__Aim of the exercise__. Return exactly the lines of the records below, starting at the line that contains "address, and an" and ending at the line that contains "theorem input (m0", with both of those lines kept.

__Materials provided__.
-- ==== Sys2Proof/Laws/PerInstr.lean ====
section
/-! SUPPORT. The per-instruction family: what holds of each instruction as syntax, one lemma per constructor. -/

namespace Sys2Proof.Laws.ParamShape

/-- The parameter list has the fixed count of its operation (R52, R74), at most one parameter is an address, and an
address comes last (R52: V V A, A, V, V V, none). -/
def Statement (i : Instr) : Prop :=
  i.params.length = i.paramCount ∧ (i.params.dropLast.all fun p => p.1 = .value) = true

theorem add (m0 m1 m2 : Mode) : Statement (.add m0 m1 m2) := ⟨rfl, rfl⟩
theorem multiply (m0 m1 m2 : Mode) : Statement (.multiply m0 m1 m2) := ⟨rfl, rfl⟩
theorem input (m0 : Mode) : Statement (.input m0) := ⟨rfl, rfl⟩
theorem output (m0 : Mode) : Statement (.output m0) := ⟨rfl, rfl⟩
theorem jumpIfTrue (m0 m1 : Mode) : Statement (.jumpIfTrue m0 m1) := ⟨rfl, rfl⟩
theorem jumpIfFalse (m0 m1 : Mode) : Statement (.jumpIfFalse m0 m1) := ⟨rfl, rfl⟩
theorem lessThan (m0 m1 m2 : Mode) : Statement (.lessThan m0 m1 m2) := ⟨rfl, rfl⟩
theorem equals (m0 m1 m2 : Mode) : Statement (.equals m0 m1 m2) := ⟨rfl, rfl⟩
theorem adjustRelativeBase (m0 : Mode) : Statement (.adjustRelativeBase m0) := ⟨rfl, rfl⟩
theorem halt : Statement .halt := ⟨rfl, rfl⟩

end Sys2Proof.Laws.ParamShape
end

__Exercise response__.
/-- The parameter list has the fixed count of its operation (R52, R74), at most one parameter is an address, and an
address comes last (R52: V V A, A, V, V V, none). -/
def Statement (i : Instr) : Prop :=
  i.params.length = i.paramCount ∧ (i.params.dropLast.all fun p => p.1 = .value) = true

theorem add (m0 m1 m2 : Mode) : Statement (.add m0 m1 m2) := ⟨rfl, rfl⟩
theorem multiply (m0 m1 m2 : Mode) : Statement (.multiply m0 m1 m2) := ⟨rfl, rfl⟩
theorem input (m0 : Mode) : Statement (.input m0) := ⟨rfl, rfl⟩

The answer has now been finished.